Excluding the impact of the Alexion acquisition, exchange rates, and other one-off costs, operating profit was 71% higher at £1.4bn. This reflected higher-margin treatments making up a greater proportion of sales, which offset a 33% increase in operating costs.

A brighter outlook for Covid medicines means the group now expects full year revenue to increase by a low twenties percentage, up from previous guidance in the high teens. Core earnings per share guidance is unchanged for growth in by a mid-to-high twenties percentage.

The group announced a $0.93 interim dividend.

The shares fell 3.0% following the announcement.

View the latest AstraZeneca share price and how to deal

Our View

AstraZeneca's coronavirus vaccine has made it a household name worldwide, but the group's promise to sell the vaccine at cost ''during the pandemic'' means it's padded revenue but not profits. 2022 will pave a new road for the group's coronavirus medicines business-with new contracts that will allow the group to make money from its covid medicines being phased in.

This in addition to benefits from the Alexion acquisition have given management the confidence to increase payouts to shareholders, but remember all shareholder returns including dividends are variable and not guaranteed.

Alexion brings rare disease treatments into the AZN fold, a fundamentally attractive area of the pharmaceutical market with high margins, shorter development cycles, and longer periods of excl. The combination of Astra's massive distribution network and Alexion's specialized drugs should bring about a powerful windfall in the coming years.

Rare diseases are, by definition, uncommon. In the past spending millions, perhaps billions, on researching a drug to treat a few tens of thousands of patients worldwide didn't make financial sense. Instead attention focused on treatments for common diseases, like asthma, with patients stretching into the tens of millions. As a result, only around 5% of designated rare diseases have approved treatments.
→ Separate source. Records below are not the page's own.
-- ==== Sys2Proof/Machine/Tick.lean ====
section
/-! DEFINITION. One millisecond of running time (R182): what `step` does with no command waiting, and the commands that fall due
by it. The manual gives the durations and leaves their order open (DESIGN CHOICE, notes/assumptions/5.md). -/

namespace Sys2Proof.Machine

/-- A wait that ends at a time has run out. -/
def State.due (s : State) (t : Option Nat) : Bool :=
  match t with
  | some d => d ≤ s.now
  | none => false

/-- A command, where a test holds. -/
def whenDue (b : Bool) (c : Instr) : List Instr := if b then [c] else []

/-- The next running time, a 48-bit count (R182); after the highest it begins again at 0 (DESIGN CHOICE,
notes/assumptions/10.md). -/
def Clock.nextNow (c : Clock) : Nat := (c.now + 1) % Config.runningTimes

/-- Running time moves on by 1 ms, and a valid Clock with it (R182); at 86,399 the next second waits for DAY_ROLL. -/
def Clock.advance (c : Clock) : Clock :=
  if !c.valid then { c with now := c.nextNow }
  else if c.sub + 1 < 1000 then { c with now := c.nextNow, sub := c.sub + 1 }
  else if c.second + 1 < Config.daySeconds then { c with now := c.nextNow, sub := 0, second := c.second + 1 }
  else { c with now := c.nextNow, sub := 1000 }

/-- A day roll is due. -/
def Clock.rollDue (c : Clock) : Bool := c.valid && c.second == Config.daySeconds - 1 && 1000 ≤ c.sub

/-- A time of interest has just been reached, or will be by the day roll that is due (R182). -/
def State.justReached (s : State) (e : TimeEvent) : Bool :=
  if s.clock.rollDue then s.timeOf e == 0
  else s.clock.valid && s.clock.sub == 0 && s.clock.second == s.timeOf e

/-- The times of day that fall due. -/
def State.timesDue (s : State) : List Instr :=
  whenDue s.clock.rollDue .dayRoll ++ whenDue (s.justReached .w0) .windowOpenTime ++ whenDue (s.justReached .d1) .deadline1 ++
    whenDue (s.justReached .d2) .deadline2 ++
    whenDue (s.justReached .openEdge || s.justReached .closeEdge) .openHoursEdge

/-- The waits of the Roster and the Line Port that have run out (R19, R20). -/
def State.rosterDue (s : State) : List Instr :=
  (allStations.map fun n =>
    match s.entry n with
    | some e =>
      whenDue (e.presence = .present && e.lastHeard + Config.quietAfter ≤ s.now) (.entryQuiet n) ++
        whenDue (e.presence = .quiet && e.lastHeard + Config.absentAfter ≤ s.now) (.entryAbsent n)
    | none => []).flatten ++
    whenDue (s.due s.line.nextBeacon) .beaconDue

/-- The waits of the Item Table and the labels (R39, R47, R112, R113). -/
def State.itemsDue (s : State) : List Instr :=
  (s.items.watch.filter fun w => w.deadline ≤ s.now).map (fun _ => .watchExpiry) ++
    whenDue (s.due (s.items.pull.bind (·.deadline))) .pullTimerExpiry ++
    whenDue (s.due (s.labels.exchange.map (·.deadline))) .updateTimeout ++
    (s.held.labels.filter fun l => l.state == .retryWait && s.due l.notBefore).map fun l => .notBeforeExpiry l.index

/-- The waits of a lane (R84, R86). -/
def State.laneDue (s : State) (l : Lane) : List Instr :=
  whenDue (s.due ((s.lane l).auth.map fun e => e.start + Config.authWait)) (.authTimerExpiry l) ++
    ((s.lane l).late.filter fun e => e.joined + Config.lateLife ≤ s.now).map fun _ => .lateEntryExpiry l

/-- The waits of the Uplink Router and the Guest Unit (R124, R136, R138, R150, R153, R154). -/
def State.uplinkDue (s : State) : List Instr :=
  whenDue (s.due (s.router.carrierHeard.map (· + Config.presenceLife))) .carrierPresenceLost ++
    (s.router.authFlows.filter fun f => f.made + Config.authEntryLife ≤ s.now).map (fun f => .authEntryExpiry f.tag) ++
    (s.router.guestFlows.filter fun f => f.lastUsed + Config.flowLife ≤ s.now).map (fun f => .flowIdleExpiry f.index) ++
    whenDue (s.due (s.guest.apHeard.map (· + Config.presenceLife))) .apLinkLost ++
    whenDue (s.guest.refillAt ≤ s.now) .bucketRefill ++
    (allSlots.filter fun i => (s.guestAt i).joined && s.due (s.guestAt i).sessionEnd).map .sessionEnd

/-- The waits of a batch (R165, R166). -/
def State.batchDue (s : State) : List Instr :=
  match s.night.batch with
  | none => []
  | some b =>
    match b.phase with
    | .collecting d => whenDue (d ≤ s.now) .segmentWaitExpiry
    | .awaiting d => whenDue (d ≤ s.now) .takenWaitExpiry
    | _ => []

/-- The waits of the Night Exchange and Start Control (R161, R165 to R168, R175, R180). -/
def State.nightDue (s : State) : List Instr :=
  whenDue (s.due s.night.claimUntil) .claimWaitExpiry ++ s.batchDue ++ whenDue (s.due s.night.stallUntil) .stallWaitExpiry ++
    whenDue (s.due s.night.timeUntil) .timeWaitExpiry ++ whenDue (s.due s.night.restUntil) .dayDrainRestEnd ++
    whenDue (s.due s.start.listenUntil) .listenWaitExpiry

/-- The command by which its block takes a frame from an inbox (R16). -/
def takeCommand (r : Received) : Option Instr :=
  match r.payload with
  | .price _ => some .takePrice
  | .shown .. => some .takeShown
  | .hold .. => some .takeHold
  | .chunk _ => some .takeChunk
  | .jpull _ => some .takeJpull
  | .jrel _ => some .takeJrel
  | .claim => some .takeClaim
  | .night .held => some .nightHeld
  | .night (.pricesDone _) => some .nightPricesDone
  | .night (.time ..) => some .nightTime
  | .night (.closed _) => some .nightClosed
  | .autha .. => some .takeAutha
  | .authq .. => some .takeAuthq
  | _ => none

/-- The blocks take what stands in their inboxes, each from its head (R16). -/
def State.inboxDue (s : State) : List Instr :=
  (s.line.itemInbox ++ s.line.journalInbox ++ s.line.nightInbox ++ s.line.authInbox).filterMap takeCommand

/-- One millisecond: the clocks move on, and the commands it makes due join the empty queue. -/
def State.tick (s : State) : State :=
  let s1 := s.onClock Clock.advance
  { s1 with
    out := []
    pending := s1.timesDue ++ s1.rosterDue ++ s1.itemsDue ++ (allLanes.map s1.laneDue).flatten ++ s1.uplinkDue ++
      s1.nightDue ++ s1.inboxDue }

/-- With no command waiting a station with power lives through one millisecond; one without power does nothing. -/
def State.idle (s : State) : State := if s.start.powered then s.tick else s

end Sys2Proof.Machine
end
More recently that attitude has shifted. While major diseases may have large markets, they also attract lots of competition. That means individual drugs companies can end up with a relatively small slice of a large pie. Competition in rare diseases is far lower - a drug company which develops a treatment for a previously unaddressed illness will likely end up serving the entire market and can probably attach a hefty price tag to boot. It's also unlikely a competitor will develop a more effective alternative, since competition is so much lower.

Breaking into this market didn't come cheap, though. The acquisition's sent net debt to uncomfortably high levels. But this pales in comparison to the potential growth the combination could offer. This is particularly true when it comes to higher risk emerging markets. Alexion's been primarily selling to the US and Europe, but under Astra's wing a greater proportion can be sold further afield. This is of course dependent on regulatory approval, but as AZN already has footholds in these markets it should make the process more efficient.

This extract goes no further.